The crowd here definitely leans to an older demographic, although one can’t help but suspect that Wrembel’s audience will widen when the jam crowd learns about what’s going on here. The band delivers a number of space jazz improv jams, and Wrembel also comments on a variety of intriguing spiritual concepts. This includes a little commentary on Buddhism, where he speaks of everything being a cycle as way of introducing “The Edge”. This one has more of a old school Django Reinhardt toe-tapping flavor as the set continues in a delightful fashion. This is followed by the melancholy “Tsunami”, which Wrembel says was inspired by watching the footage of last year’s cataclysmic tidal wave disaster in Japan. These are the first four songs from Origins and display a diverse sonic sensibility.

Then Wrembel dips back to his first album for a song he says was inspired by a club in New York City that the band played at every week for ten years, where they had the opportunity to stretch out and explore. This leads to some more great jazzy jamming and interplay. “Back to the Light” and “The Child’s Dream” keep the set flowing, with Wrembel implying that he even remembers being born. Wrembel goes on to note how “The Selfish Gene” was inspired by a scientific book of the same name for “non-scientists” that he calls a “life changer”, by Richard Dawkins. It’s another upbeat tune with fluid riffing as Wrembel zips around the fretboard.

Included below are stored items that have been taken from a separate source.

/-! ### `State.applyWrite` -/

@[simp] theorem State.applyWrite_cfg (s : State) (r : Reg) (v : Word) : (s.applyWrite r v).cfg = s.cfg := by
  cases r <;> rfl
@[simp] theorem State.applyWrite_life (s : State) (r : Reg) (v : Word) : (s.applyWrite r v).life = s.life := by
  cases r <;> rfl
@[simp] theorem State.applyWrite_txLock (s : State) (r : Reg) (v : Word) : (s.applyWrite r v).txLock = s.txLock := by
  cases r <;> rfl
@[simp] theorem State.applyWrite_ctxs (s : State) (r : Reg) (v : Word) : (s.applyWrite r v).ctxs = s.ctxs := by
  cases r <;> rfl
@[simp] theorem State.applyWrite_vol (s : State) (r : Reg) (v : Word) : (s.applyWrite r v).vol = s.vol := by
  cases r <;> rfl
@[simp] theorem State.applyWrite_bas (s : State) (r : Reg) (v : Word) : (s.applyWrite r v).bas = s.bas := by
  cases r <;> rfl
@[simp] theorem State.applyWrite_onv (s : State) (r : Reg) (v : Word) : (s.applyWrite r v).onv = s.onv := by
  cases r <;> rfl
@[simp] theorem State.applyWrite_trace (s : State) (r : Reg) (v : Word) : (s.applyWrite r v).trace = s.trace := by
  cases r <;> rfl
@[simp] theorem State.applyWrite_cur (s : State) (r : Reg) (v : Word) : (s.applyWrite r v).cur = s.cur := by
  cases r <;> rfl
@[simp] theorem State.applyWrite_quantum (s : State) (r : Reg) (v : Word) : (s.applyWrite r v).quantum = s.quantum := by
  cases r <;> rfl
@[simp] theorem State.applyWrite_inputs (s : State) (r : Reg) (v : Word) : (s.applyWrite r v).inputs = s.inputs := by
  cases r <;> rfl
@[simp] theorem State.applyWrite_surface (s : State) (r : Reg) (v : Word) : (s.applyWrite r v).surface = s.surface := by
  cases r <;> rfl
@[simp] theorem State.applyWrite_draws (s : State) (r : Reg) (v : Word) : (s.applyWrite r v).draws = s.draws := by
  cases r <;> rfl
@[simp] theorem State.applyWrite_ctx (s : State) (r : Reg) (v : Word) (d : Nat) :
    (s.applyWrite r v).ctx d = s.ctx d := by cases r <;> rfl

/-! ### The record of contexts -/

@[simp] theorem Contexts.get_nil (c : Nat) : Contexts.get [] c = Ctx.fresh := rfl

theorem Contexts.get_filter_same (m : Contexts) (c : Nat) :
    Contexts.get (m.filter (fun e => decide (e.1 ≠ c))) c = Ctx.fresh := by
  induction m with
  | nil => rfl
  | cons e rest ih =>
    by_cases h : e.1 = c
    · simpa [h] using ih
    · simpa [h, Contexts.get] using ih

theorem Contexts.get_filter_other (m : Contexts) {c d : Nat} (hd : d ≠ c) :
    Contexts.get (m.filter (fun e => decide (e.1 ≠ c))) d = Contexts.get m d := by
  induction m with
  | nil => rfl
  | cons e rest ih =>
    by_cases h : e.1 = c
    · have hne : e.1 ≠ d := fun he => hd (by rw [← he, h])
      rw [Contexts.get, if_neg hne, List.filter_cons_of_neg (by simp [h])]
      exact ih
    · by_cases hed : e.1 = d
      · simp [Contexts.get, hed, hd]
      · simpa [h, Contexts.get, hed] using ih

theorem Contexts.get_insert_same (m : Contexts) (c : Nat) (x : Ctx) : (Contexts.insert m c x).get c = x := by
  induction m with
  | nil => simp [Contexts.insert, Contexts.get]
  | cons e rest ih =>
    rw [Contexts.insert]
    split
    · simp [Contexts.get]
    · split
      · simp [Contexts.get]
      · rename_i _ hne
        simp [Contexts.get, Ne.symm hne, ih]

theorem Contexts.get_insert_other (m : Contexts) {c d : Nat} (x : Ctx) (hd : d ≠ c) :
    (Contexts.insert m c x).get d = Contexts.get m d := by
  induction m with
  | nil => simp [Contexts.insert, Contexts.get, Ne.symm hd]
  | cons e rest ih =>
    rw [Contexts.insert]
    split
    · simp [Contexts.get, Ne.symm hd]
    · split
      · rename_i _ he
        simp [Contexts.get, Ne.symm hd, ← he]
      · simp [Contexts.get, ih]

/-- What was put at a label is read back there. -/
@[simp] theorem Contexts.get_set_same (m : Contexts) (c : Nat) (x : Ctx) : (Contexts.set m c x).get c = x := by
  unfold Contexts.set
  split
  · rename_i h
    rw [Contexts.get_filter_same, h]
  · exact Contexts.get_insert_same m c x

/-- What was put at a label leaves every other label alone. -/
theorem Contexts.get_set_other (m : Contexts) {c d : Nat} (x : Ctx) (hd : d ≠ c) :
    (Contexts.set m c x).get d = m.get d := by
  unfold Contexts.set
  split
  · exact Contexts.get_filter_other m hd
  · exact Contexts.get_insert_other m x hd

theorem Contexts.above_mono {lo hi : Nat} (h : lo ≤ hi) {m : Contexts} (hm : Contexts.above hi m = true) :
    Contexts.above lo m = true := by
  simp only [Contexts.above, List.all_eq_true, decide_eq_true_eq] at *
  exact fun e he => Nat.lt_of_le_of_lt h (hm e he)

theorem Contexts.wf_cons {d : Nat} {x : Ctx} {rest : Contexts} :
    Contexts.wf ((d, x) :: rest) = true ↔ x ≠ Ctx.fresh ∧ Contexts.above d rest = true ∧ Contexts.wf rest = true := by
  simp [Contexts.wf, and_assoc]

theorem Contexts.above_filter {lo : Nat} {m : Contexts} (h : Contexts.above lo m = true) (keep : Nat × Ctx → Bool) :
    Contexts.above lo (m.filter keep) = true := by
  simp only [Contexts.above, List.all_eq_true, List.mem_filter] at *
  exact fun e he => h e he.1

theorem Contexts.wf_filter {m : Contexts} (h : m.wf = true) (keep : Nat × Ctx → Bool) :
    Contexts.wf (m.filter keep) = true := by
  induction m with
  | nil => rfl
  | cons e rest ih =>
    obtain ⟨hx, ha, hr⟩ := Contexts.wf_cons.mp h
    rw [List.filter_cons]
    split
    · exact Contexts.wf_cons.mpr ⟨hx, Contexts.above_filter ha keep, ih hr⟩
    · exact ih hr

theorem Contexts.above_insert {lo c : Nat} {m : Contexts} (x : Ctx) (hc : lo < c) (h : Contexts.above lo m = true) :
    Contexts.above lo (Contexts.insert m c x) = true := by
  induction m with
  | nil => simpa [Contexts.insert, Contexts.above] using hc
  | cons e rest ih =>
    have hr : Contexts.above lo rest = true := by
      simp only [Contexts.above, List.all_cons, Bool.and_eq_true] at h ⊢
      exact h.2
    have he : lo < e.1 := by
      simp only [Contexts.above, List.all_cons, Bool.and_eq_true, decide_eq_true_eq] at h
      exact h.1
    have hi := ih hr
    rw [Contexts.insert]
    unfold Contexts.above at hr hi ⊢
    split
    · simp [hc, he, hr]
    · split
      · simp [hc, hr]
      · simp [he, hi]

theorem Contexts.wf_insert {m : Contexts} (h : m.wf = true) (c : Nat) {x : Ctx} (hx : x ≠ Ctx.fresh) :
    Contexts.wf (Contexts.insert m c x) = true := by
  induction m with
  | nil => simpa [Contexts.insert, Contexts.wf, Contexts.above] using hx
  | cons e rest ih =>
    obtain ⟨hy, ha, hr⟩ := Contexts.wf_cons.mp h
    rw [Contexts.insert]
    split
    · rename_i hlt
      refine Contexts.wf_cons.mpr ⟨hx, ?_, h⟩
      have := Contexts.above_mono (Nat.le_of_lt hlt) ha
      unfold Contexts.above at this ⊢
      simp [hlt, this]
    · split
      · rename_i _ heq
        exact Contexts.wf_cons.mpr ⟨hx, heq ▸ ha, hr⟩
      · rename_i hlt hne
        exact Contexts.wf_cons.mpr ⟨hy, Contexts.above_insert x (by omega) ha, ih hr⟩

/-- The canonical form is kept: the law every operation's proof of it rests on. -/
theorem Contexts.wf_set {m : Contexts} (h : m.wf = true) (c : Nat) (x : Ctx) : (Contexts.set m c x).wf = true := by
  unfold Contexts.set
  split
  · exact Contexts.wf_filter h _
  · exact Contexts.wf_insert h c ‹_›

theorem Contexts.get_of_above {lo c : Nat} {m : Contexts} (h : Contexts.above lo m = true) (hc : c ≤ lo) :
    m.get c = Ctx.fresh := by
  induction m with
  | nil => rfl
  | cons e rest ih =>
    simp only [Contexts.above, List.all_cons, Bool.and_eq_true, decide_eq_true_eq] at h
    have hne : e.1 ≠ c := by omega
    rw [Contexts.get, if_neg hne]
    exact ih (by simpa [Contexts.above] using h.2)

/-- In canonical form every entry is what its label reads as. -/
theorem Contexts.get_of_mem {m : Contexts} (h : m.wf = true) {e : Nat × Ctx} (he : e ∈ m) : m.get e.1 = e.2 := by
  induction m with
  | nil => cases he
  | cons d rest ih =>
    obtain ⟨_, ha, hr⟩ := Contexts.wf_cons.mp h
    rcases List.mem_cons.mp he with rfl | he
    · rw [Contexts.get, if_pos rfl]
    · have hlt : d.1 < e.1 := by simpa using List.all_eq_true.mp ha e he
      rw [Contexts.get, if_neg (by omega), ih hr he]

/-- A label reads as fresh, or is listed with what it reads as. -/
theorem Contexts.mem_of_get (m : Contexts) (c : Nat) : m.get c = Ctx.fresh ∨ (c, m.get c) ∈ m := by
  induction m with
  | nil => exact .inl rfl
  | cons d rest ih =>
    rw [Contexts.get]
    split
    · rename_i h
      rw [← h]
      exact .inr List.mem_cons_self
    · exact ih.imp id (List.mem_cons_of_mem _)

/-- Canonical records that read the same at every label are the same list: equal machines are equal data. -/
theorem Contexts.ext {m n : Contexts} (hm : m.wf = true) (hn : n.wf = true) (h : ∀ c, m.get c = n.get c) : m = n := by
  induction m generalizing n with
  | nil =>
    cases n with
    | nil => rfl
    | cons e rest =>
      have he := h e.1
      rw [Contexts.get, Contexts.get, if_pos rfl] at he
      exact absurd he.symm (Contexts.wf_cons.mp hn).1
  | cons e rest ih =>
    obtain ⟨hx, ha, hr⟩ := Contexts.wf_cons.mp hm
    cases n with
    | nil =>
      have he := h e.1
      rw [Contexts.get, Contexts.get, if_pos rfl] at he
      exact absurd he hx
    | cons f rest' =>
      obtain ⟨hy, hb, hr'⟩ := Contexts.wf_cons.mp hn
      have key : e.1 = f.1 := by
        rcases Nat.lt_trichotomy e.1 f.1 with hlt | heq | hgt
        · have he := h e.1
          rw [Contexts.get, if_pos rfl, Contexts.get, if_neg (by omega), Contexts.get_of_above hb (by omega)] at he
          exact absurd he hx
        · exact heq
        · have hf := h f.1
          rw [Contexts.get, if_neg (by omega), Contexts.get_of_above ha (by omega), Contexts.get, if_pos rfl] at hf
          exact absurd hf.symm hy
      have hval : e.2 = f.2 := by
        have he := h e.1
        rwa [Contexts.get, if_pos rfl, Contexts.get, if_pos key.symm] at he
      have hrest : rest = rest' := by
        refine ih hr hr' fun c => ?_
        by_cases hc : c ≤ e.1
        · rw [Contexts.get_of_above ha hc, Contexts.get_of_above hb (by omega)]
        · have hcc := h c
          rwa [Contexts.get, if_neg (by omega), Contexts.get, if_neg (by omega)] at hcc
      rw [hrest, Prod.ext key hval]

/-! ### The record of one context after an update -/

@[simp] theorem State.setCtx_ctx_same (s : State) (c : Nat) (x : Ctx) : (s.setCtx c x).ctx c = x :=
  Contexts.get_set_same s.ctxs c x

theorem State.setCtx_ctx_other (s : State) {c d : Nat} (x : Ctx) (h : d ≠ c) : (s.setCtx c x).ctx d = s.ctx d :=
  Contexts.get_set_other s.ctxs x h

@[simp] theorem State.mapCtx_ctx_same (s : State) (c : Nat) (f : Ctx → Ctx) : (s.mapCtx c f).ctx c = f (s.ctx c) :=
  Contexts.get_set_same s.ctxs c _

theorem State.mapCtx_ctx_other (s : State) {c d : Nat} (f : Ctx → Ctx) (h : d ≠ c) :
    (s.mapCtx c f).ctx d = s.ctx d := Contexts.get_set_other s.ctxs _ h

@[simp] theorem State.keep_ctx_same (s : State) (c : Nat) (v : Word) :
    (s.keep c v).ctx c = { s.ctx c with temp := v } := State.mapCtx_ctx_same s c _

theorem State.keep_ctx_other (s : State) {c d : Nat} (v : Word) (h : d ≠ c) : (s.keep c v).ctx d = s.ctx d :=
  State.mapCtx_ctx_other s _ h

@[simp] theorem State.advance_ctx_same (s : State) (c : Nat) : (s.advance c).ctx c = (s.ctx c).advance :=
  State.mapCtx_ctx_same s c _

theorem State.advance_ctx_other (s : State) {c d : Nat} (h : d ≠ c) : (s.advance c).ctx d = s.ctx d :=
  State.mapCtx_ctx_other s _ h

@[simp] theorem State.await_ctx_same (s : State) (c : Nat) : (s.await c).ctx c = { s.ctx c with seq := .at 0 } :=
  State.mapCtx_ctx_same s c _

theorem State.await_ctx_other (s : State) {c d : Nat} (h : d ≠ c) : (s.await c).ctx d = s.ctx d :=
  State.mapCtx_ctx_other s _ h

@[simp] theorem State.enterFrame_ctx_same (s : State) (c : Nat) (bits : List Bool) :
    (s.enterFrame c bits).ctx c = { s.ctx c with seq := .at 0, frame := some bits } := State.mapCtx_ctx_same s c _

theorem State.enterFrame_ctx_other (s : State) {c d : Nat} (bits : List Bool) (h : d ≠ c) :
    (s.enterFrame c bits).ctx d = s.ctx d := State.mapCtx_ctx_other s _ h

@[simp] theorem State.finish_ctx_same (s : State) (c : Nat) (r : Result) :
    (s.finish c r).ctx c = (s.ctx c).returned r := State.mapCtx_ctx_same s c _

theorem State.finish_ctx_other (s : State) {c d : Nat} (r : Result) (h : d ≠ c) : (s.finish c r).ctx d = s.ctx d :=
  State.mapCtx_ctx_other s _ h

@[simp] theorem State.raise_ctx_same (s : State) (c : Nat) (f : Failure) :
    (s.raise c f).ctx c = (s.ctx c).returned (.failed f) := State.mapCtx_ctx_same s c _

theorem State.raise_ctx_other (s : State) {c d : Nat} (f : Failure) (h : d ≠ c) : (s.raise c f).ctx d = s.ctx d :=
  State.mapCtx_ctx_other s _ h

@[simp] theorem State.suspend_ctx_same (s : State) (c : Nat) (work : List Action) :
    (s.suspend c work).ctx c = { s.ctx c with work := work } := State.mapCtx_ctx_same s c _

theorem State.suspend_ctx_other (s : State) {c d : Nat} (work : List Action) (h : d ≠ c) :
    (s.suspend c work).ctx d = s.ctx d := State.mapCtx_ctx_other s _ h

@[simp] theorem State.beginCall_ctx_same (s : State) (i : Instr) :
    (s.beginCall i).ctx s.cur = { s.ctx s.cur with call := some i, result := .pending } :=
  State.mapCtx_ctx_same s s.cur _

theorem State.beginCall_ctx_other (s : State) (i : Instr) {d : Nat} (h : d ≠ s.cur) :
    (s.beginCall i).ctx d = s.ctx d := State.mapCtx_ctx_other s _ h

/-- Every update of a context record keeps the canonical form. -/
theorem State.mapCtx_wf {s : State} (h : s.ctxs.wf = true) (c : Nat) (f : Ctx → Ctx) :
    (s.mapCtx c f).ctxs.wf = true := Contexts.wf_set h c _

end Sys2Proof.Machine
end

Wrembel introduces “Voyager” as a tribute to legendary astronomer Carl Sagan, whom he compliments as able to translate the wonders of the world into words, forcing us to question our place in the universe. This is also something that great music can do, taking the listener on a journey into metaphysical energies that can uplift the soul or lead to new revelations and pathways of discovery. This might seem like a lost art if one were to judge only by mainstream music. But it’s alive and well in the jam rock scene and it’s refreshing to see an artist like Wrembel keeping the tradition alive in the jazz sphere.

“Voyager” is one of the highlights of the Origins album and of the show, as the musical explorations do indeed seem to take the listener on a thought provoking journey into the nature of the cosmos. Maybe the margaritas and bourbon smashes are partly responsible, but it does feel almost as if the audience has been transported to a spacecraft for a little cosmic sightseeing. There’s also a great drum jam where the percussionists are left to do their thing as a dynamic duo.

“San Diego is a beautiful city and I hope you are happy here, otherwise something is wrong with you,” Wrembel says playfully at encore time before he leads the band through another tune to end the show. San Diego is a nice city with almost perfect weather throughout much of the year, although the local music scene does tend to lag well behind Los Angeles and San Francisco. But it’s hard to think of a better way to enjoy a gypsy jazz show than outdoors at The Cosmopolitan on a gorgeous summer night in Old Town.